_Problem to work on_: Word for word, restate the entries below from their first line through the line that contains "rw [e2, Real.log_div".

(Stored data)

/-! ### The logarithm -/

/-- The bounds of `ln x` for a positive finite value (40_numerics.md R75). -/
theorem ln_between {x : F} (hx : 0 < fMag x) :
    fixZ (lnLo x) ≤ Real.log ((fMag x : ℝ) / 2 ^ 149) ∧ Real.log ((fMag x : ℝ) / 2 ^ 149) ≤ fixZ (lnHi x) := by
  set m := fMag x with hm
  set g := Nat.log2 m with hg
  have h1 : 2 ^ g ≤ m := Nat.log2_self_le hx.ne'
  have h2 : m < 2 ^ (g + 1) := Nat.lt_log2_self
  have hpow : 2 ^ (g + 1) = 2 * 2 ^ g := by rw [pow_succ]; ring
  have hgp : 0 < 2 ^ g := Nat.two_pow_pos g
  have hmR : (0 : ℝ) < m := by exact_mod_cast hx
  have hlog : Real.log ((m : ℝ) / 2 ^ 149) = ((g : ℤ) - 149 : ℤ) * Real.log 2 +
      Real.log ((((m + 2 ^ g : ℕ) : ℝ) + ((m - 2 ^ g : ℕ) : ℝ)) / (((m + 2 ^ g : ℕ) : ℝ) - ((m - 2 ^ g : ℕ) : ℝ))) := by
    have e1 : ((m - 2 ^ g : ℕ) : ℝ) = (m : ℝ) - 2 ^ g := by rw [Nat.cast_sub h1]; push_cast; rfl
    rw [e1]
    push_cast
    have e2 : ((m : ℝ) + 2 ^ g + (m - 2 ^ g)) / (m + 2 ^ g - (m - 2 ^ g)) = m / 2 ^ g := by
      have : (0 : ℝ) < 2 ^ g := by positivity
      field_simp; ring
    rw [e2, Real.log_div hmR.ne' (by positivity), Real.log_div hmR.ne' (by positivity), Real.log_pow, Real.log_pow]
    push_cast; ring
  have hab : m - 2 ^ g < m + 2 ^ g := by omega
  have h3 : 3 * (m - 2 ^ g) ≤ m + 2 ^ g := by omega
  have hL := lnRatioLo_le hab
  have hH := le_lnRatioHi (by omega : 0 < m + 2 ^ g) h3
  have l1 := ln2Lo_le
  have l2 := le_ln2Hi
  have cast : ∀ (e : ℤ) (a b : ℕ), fixZ (e * (a : ℤ) + (b : ℤ)) = (e : ℝ) * fixR a + fixR b := fun e a b => by
    unfold fixZ fixR; push_cast; rw [add_div, mul_div_assoc]
  rw [hlog]
  unfold lnLo lnHi
  simp only [← hm, ← hg]
  set e : ℤ := (g : ℤ) - 149
  by_cases he : 0 ≤ e
  · have heR : (0 : ℝ) ≤ (e : ℝ) := by exact_mod_cast he
    rw [if_pos he, if_pos he, cast, cast]
    have a1 := mul_le_mul_of_nonneg_left l1 heR
    have a2 := mul_le_mul_of_nonneg_left l2 heR
    constructor <;> linarith
  · have heR : (e : ℝ) ≤ 0 := by
      have : e ≤ 0 := by omega
      exact_mod_cast this
    rw [if_neg he, if_neg he, cast, cast]
    have a1 := mul_le_mul_of_nonpos_left l1 heR
    have a2 := mul_le_mul_of_nonpos_left l2 heR
    constructor <;> linarith

/-- An integer quotient by a positive integer, as fixed point, is within one unit below. -/
theorem fixZ_ediv {a d : ℤ} (hd : 0 < d) : fixZ (a / d) ≤ fixZ a / d ∧ fixZ a / d ≤ fixZ (a / d + 1) := by
  have hp := fixOne_pos
  have hdR : (0 : ℝ) < d := by exact_mod_cast hd
  have h1 : a / d * d ≤ a := Int.ediv_mul_le a hd.ne'
  have h2 : a < (a / d + 1) * d := Int.lt_ediv_add_one_mul_self a hd
  unfold fixZ
  have e : (a : ℝ) / fixOne / d = (a : ℝ) / d / fixOne := by rw [div_div, div_div, mul_comm]
  rw [e]
  constructor
  · refine div_le_div_of_nonneg_right ?_ hp.le
    rw [le_div_iff₀ hdR]; exact_mod_cast h1
  · refine div_le_div_of_nonneg_right ?_ hp.le
    rw [div_le_iff₀ hdR]; exact_mod_cast h2.le

end Sys2Proof.Machine
end

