/-- The middle of a pixel is exact (40_numerics.md R78). -/
theorem numAdd_half_hasValue {c c' : Ctx} (hc : c.cfg.num = .reference) (hc' : c'.cfg = c.cfg) {n : ℕ} (hn : n < 2 ^ 23) :
    HasValue (numAdd c' (natToF c n) 0x3F000000#32) (n + 1 / 2) := by
  obtain ⟨hfinite, hnat, hsum⟩ := naturalsConvertExactly c n (by omega)
  obtain ⟨hround, _⟩ := addSubRoundOnce c' _ 0x3F000000#32 (hc' ▸ hc) hfinite hasValue_half.1
  rw [hnat, hasValue_half.2] at hround
  exact ⟨(hround (not_overflows_of_abs_le (abs_half_le hn))).1, hsum hn hc c' hc'⟩

/-- A coordinate of the sample position: its operands are exact, so the division alone rounds. -/
theorem centre_nearest {c : Ctx} (hc : c.cfg.num = .reference) {n size : ℕ} (hn : n < 2 ^ 23) (hpos : 0 < size)
    (hsize : size ≤ 2 ^ 24) : NearestEven (((n : ℚ) + 1 / 2) / size) (centre c n size) := by
  obtain ⟨hmidFinite, hmid⟩ := numAdd_half_hasValue (c := c.nth 2) (c' := c.nth 1) hc rfl hn
  obtain ⟨hsizeFinite, hsizeValue⟩ := natToF_hasValue (c.nth 3) hsize
  obtain ⟨_, _, hround, _⟩ := mulDivRoundOnce (c.nth 0) _ _ hc hmidFinite hsizeFinite
  rw [hmid, hsizeValue] at hround
  have hone : (1 : ℚ) ≤ size := by exact_mod_cast hpos
  have hquotient : |((n : ℚ) + 1 / 2) / size| ≤ 2 ^ 24 := by
    rw [abs_div, Nat.abs_cast]
    exact (div_le_self (abs_nonneg _) hone).trans (abs_half_le hn)
  rw [centre, evaluated_reference (c := c.nth 4) hc]
  exact hround (by positivity) (not_overflows_of_abs_le hquotient)

/-- Settles O41: both coordinates are centres over the target's size. -/
theorem samplePositionIsPixelCentre : Obligations.SamplePositionIsPixelCentre := by
  intro s target x y hnum hw hwMax hh hhMax hx hy
  exact ⟨centre_nearest hnum hx hw hwMax, centre_nearest hnum hy hh hhMax⟩

end Sys2Proof.Machine

/-! The threshold curve and the prefilter stage by stage: the rise above the knee start, the quadratic piece, the scale factor, the channels (42_threshold.md R90–R95). -/

namespace Sys2Proof.Machine

/-! ### How far a rounding can go -/

theorem not_overflows_fRat {z : F} (hz : fFinite z = true) : ¬ Overflows (fRat z) := by
  obtain ⟨b, hb⟩ := roundMag_isSome_of_le Nat.one_pos hz (mul_one (fMag z)).ge
  have habs : |fRat z| = (fMag z : ℚ) / (1 : ℕ) / 2 ^ 149 := by rw [abs_fRat, Nat.cast_one, div_one]
  rw [← roundMag_eq_none_iff Nat.one_pos habs, hb]
  exact Option.some_ne_none b

/-- What a finite value bounds in magnitude does not overflow. -/
theorem not_overflows_of_abs_le_fRat {q : ℚ} {z : F} (hz : fFinite z = true) (h : |q| ≤ fRat z) : ¬ Overflows q :=
  fun ho => not_overflows_fRat hz (ho.trans (h.trans (le_abs_self _)))

theorem not_overflows_of_abs_le_two_pow {q : ℚ} {n : ℕ} (hn : n ≤ 127) (h : |q| ≤ 2 ^ n) : ¬ Overflows q := by
  have hfar : (2 : ℚ) ^ 127 < 2 ^ 128 - 2 ^ 103 := by norm_num
  exact not_le.2 ((h.trans (pow_le_pow_right₀ one_le_two hn)).trans_lt hfar)

theorem fRat_lt_two_pow {z : F} (hz : fFinite z = true) : fRat z < 2 ^ 128 := by
  have hlt := not_le.1 (not_overflows_fRat hz)
  have hgreatest : (2 : ℚ) ^ 128 - 2 ^ 103 < 2 ^ 128 := by norm_num
  exact (le_abs_self _).trans_lt (hlt.trans hgreatest)

theorem NearestEven.nonneg {q : ℚ} {v : F} (h : NearestEven q v) (hq : 0 ≤ q) : 0 ≤ fRat v :=
  hasValue_zero.2.symm.trans_le (h.ge_of_ge hasValue_zero.1 (hasValue_zero.2.trans_le hq))

theorem NearestEven.nonpos {q : ℚ} {v : F} (h : NearestEven q v) (hq : q ≤ 0) : fRat v ≤ 0 :=
  (h.le_of_le hasValue_zero.1 (hq.trans_eq hasValue_zero.2.symm)).trans_eq hasValue_zero.2

/-- A power of two up to 2^103 is a value of the format, so no rounding passes it in magnitude. -/
theorem NearestEven.abs_le_two_pow {q : ℚ} {v : F} {n : ℕ} (h : NearestEven q v) (hn : n ≤ 103) (hq : |q| ≤ 2 ^ n) :
    |fRat v| ≤ 2 ^ n := by
  obtain ⟨z, ⟨hz, hvalue⟩, _⟩ := exists_hasValue_scaled (n := 1) (e := n + 149) (by norm_num) (by omega)
  have htwo : fRat z = 2 ^ n := by
    rw [hvalue, one_mul, pow_add, Nat.cast_mul, Nat.cast_pow, Nat.cast_pow]
    exact mul_div_cancel_right₀ _ (by positivity)
  obtain ⟨hlow, hhigh⟩ := abs_le.1 hq
  have hflip := fRat_fFlip hz
  rw [htwo] at hflip
  exact abs_le.2 ⟨hflip ▸ h.ge_of_ge (fFinite_fFlip hz) (hflip ▸ hlow), htwo ▸ h.le_of_le hz (htwo ▸ hhigh)⟩

/-- A rational that is not negative is a quotient of naturals in units of 2^-149, the form `roundMag` rounds. -/
theorem exists_eq_quotient {q : ℚ} (hq : 0 ≤ q) : ∃ n d : ℕ, 0 < d ∧ q = (n : ℚ) / d / 2 ^ 149 := by
  refine ⟨q.num.natAbs * 2 ^ 149, q.den, q.den_pos, ?_⟩
  have hnum : ((q.num.natAbs : ℕ) : ℚ) = q.num := by
    rw [Nat.cast_natAbs, abs_of_nonneg (Rat.num_nonneg.2 hq)]
  rw [Nat.cast_mul, Nat.cast_pow, hnum, mul_div_right_comm, Rat.num_div_den]
  exact (mul_div_cancel_right₀ q (by positivity)).symm

/-- `roundMag_error` as a distance of values. -/
theorem abs_fRat_fPack_sub_le {n d b : ℕ} (hd : 0 < d) (h : roundMag n d = some b) :
    |fRat (fPack false b) - (n : ℚ) / d / 2 ^ 149| ≤ (n : ℚ) / d / 2 ^ 149 / 2 ^ 24 + 1 / 2 ^ 150 := by
  have hdq : (0 : ℚ) < d := by exact_mod_cast hd
  have herror : (2 : ℚ) ^ 24 * |(bitsMag b : ℚ) * d - n| ≤ n + 2 ^ 23 * d := by
    have := (roundMag_error hd h).trans (max_le_add_of_nonneg (by positivity) (by positivity))
    exact_mod_cast this
  have hdist : fRat (fPack false b) - (n : ℚ) / d / 2 ^ 149 = ((bitsMag b : ℚ) * d - n) / (d * 2 ^ 149) := by
    obtain ⟨_, hb, _⟩ := roundMag_some hd h
    rw [fRat_fPack hb, if_neg Bool.false_ne_true]
    field_simp
  rw [hdist, abs_div, abs_of_pos (by positivity : (0 : ℚ) < d * 2 ^ 149), div_le_iff₀ (by positivity)]
  field_simp
  linarith

/-- How far up a rounding goes: at most half a unit in the 24th significant place and half the least value; past the greatest value it goes down. -/
theorem NearestEven.le_add_error {q : ℚ} {v : F} (h : NearestEven q v) (hq : 0 ≤ q) :
    fRat v ≤ q + q / 2 ^ 24 + 1 / 2 ^ 150 := by
  obtain ⟨n, d, hd, hquot⟩ := exists_eq_quotient hq
  cases hround : roundMag n d with
  | none =>
    have hover := (roundMag_eq_none_iff hd (by rw [abs_of_nonneg hq, hquot])).1 hround
    have hfin := not_le.1 (not_overflows_fRat h.1)
    rw [Overflows, abs_of_nonneg hq] at hover
    linarith [le_abs_self (fRat v)]
  | some b =>
    obtain ⟨_, hb, _⟩ := roundMag_some hd hround
    obtain ⟨hnear, _⟩ := h.2 (fPack false b) (fFinite_fPack hb)
    have herror := abs_fRat_fPack_sub_le hd hround
    rw [← hquot] at herror
    linarith [le_abs_self (fRat v - q)]

/-! ### The operations where nothing overflows -/

section
variable {c : Ctx} (hc : c.cfg.num = .reference) {a b : F} (ha : fFinite a = true) (hb : fFinite b = true)
include hc ha hb

theorem numSub_nearest (h : ¬ Overflows (fRat a - fRat b)) : NearestEven (fRat a - fRat b) (numSub c a b) :=
  ((subExact_roundedOnce a hb).numApply hc .sub ha hb).1 h

theorem numMul_nearest (h : ¬ Overflows (fRat a * fRat b)) : NearestEven (fRat a * fRat b) (numMul c a b) :=
  ((mulExact_roundedOnce a b).numApply hc .mul ha hb).1 h

theorem numDiv_nearest (hb0 : fRat b ≠ 0) (h : ¬ Overflows (fRat a / fRat b)) :
    NearestEven (fRat a / fRat b) (numDiv c a b) :=
  ((divExact_roundedOnce a hb0).numApply hc .div ha hb).1 h

theorem numMul_zero (h : fRat a * fRat b = 0) : HasValue (numMul c a b) 0 :=
  h ▸ numMul_hasValue hc ⟨ha, rfl⟩ ⟨hb, rfl⟩ (h ▸ hasValue_zero)

end

/-! ### The stages of the curve -/

/-- `rq` of R90 before it is squared: the rise of a brightness above the knee start, between 0 and `curve.y`. -/
def kneeRise (c : Ctx) (br : F) (curve : F3) : F :=
  fClamp (c.nth 0) (numSub (c.nth 1) br curve.r) 0#32 curve.g

/-- `rq` of R90 once it is squared and scaled: the quadratic piece of the numerator. -/
def kneePiece (c : Ctx) (br : F) (curve : F3) : F :=
  numMul (c.nth 2) (numMul (c.nth 3) (kneeRise c br curve) (kneeRise c br curve)) curve.b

_Response area_:
/-! ### The logarithm -/

/-- The bounds of `ln x` for a positive finite value (40_numerics.md R75). -/
theorem ln_between {x : F} (hx : 0 < fMag x) :
    fixZ (lnLo x) ≤ Real.log ((fMag x : ℝ) / 2 ^ 149) ∧ Real.log ((fMag x : ℝ) / 2 ^ 149) ≤ fixZ (lnHi x) := by
  set m := fMag x with hm
  set g := Nat.log2 m with hg
  have h1 : 2 ^ g ≤ m := Nat.log2_self_le hx.ne'
  have h2 : m < 2 ^ (g + 1) := Nat.lt_log2_self
  have hpow : 2 ^ (g + 1) = 2 * 2 ^ g := by rw [pow_succ]; ring
  have hgp : 0 < 2 ^ g := Nat.two_pow_pos g
  have hmR : (0 : ℝ) < m := by exact_mod_cast hx
  have hlog : Real.log ((m : ℝ) / 2 ^ 149) = ((g : ℤ) - 149 : ℤ) * Real.log 2 +
      Real.log ((((m + 2 ^ g : ℕ) : ℝ) + ((m - 2 ^ g : ℕ) : ℝ)) / (((m + 2 ^ g : ℕ) : ℝ) - ((m - 2 ^ g : ℕ) : ℝ))) := by
    have e1 : ((m - 2 ^ g : ℕ) : ℝ) = (m : ℝ) - 2 ^ g := by rw [Nat.cast_sub h1]; push_cast; rfl
    rw [e1]
    push_cast
    have e2 : ((m : ℝ) + 2 ^ g + (m - 2 ^ g)) / (m + 2 ^ g - (m - 2 ^ g)) = m / 2 ^ g := by
      have : (0 : ℝ) < 2 ^ g := by positivity
      field_simp; ring
    rw [e2, Real.log_div hmR.ne' (by positivity), Real.log_div hmR.ne' (by positivity), Real.log_pow, Real.log_pow]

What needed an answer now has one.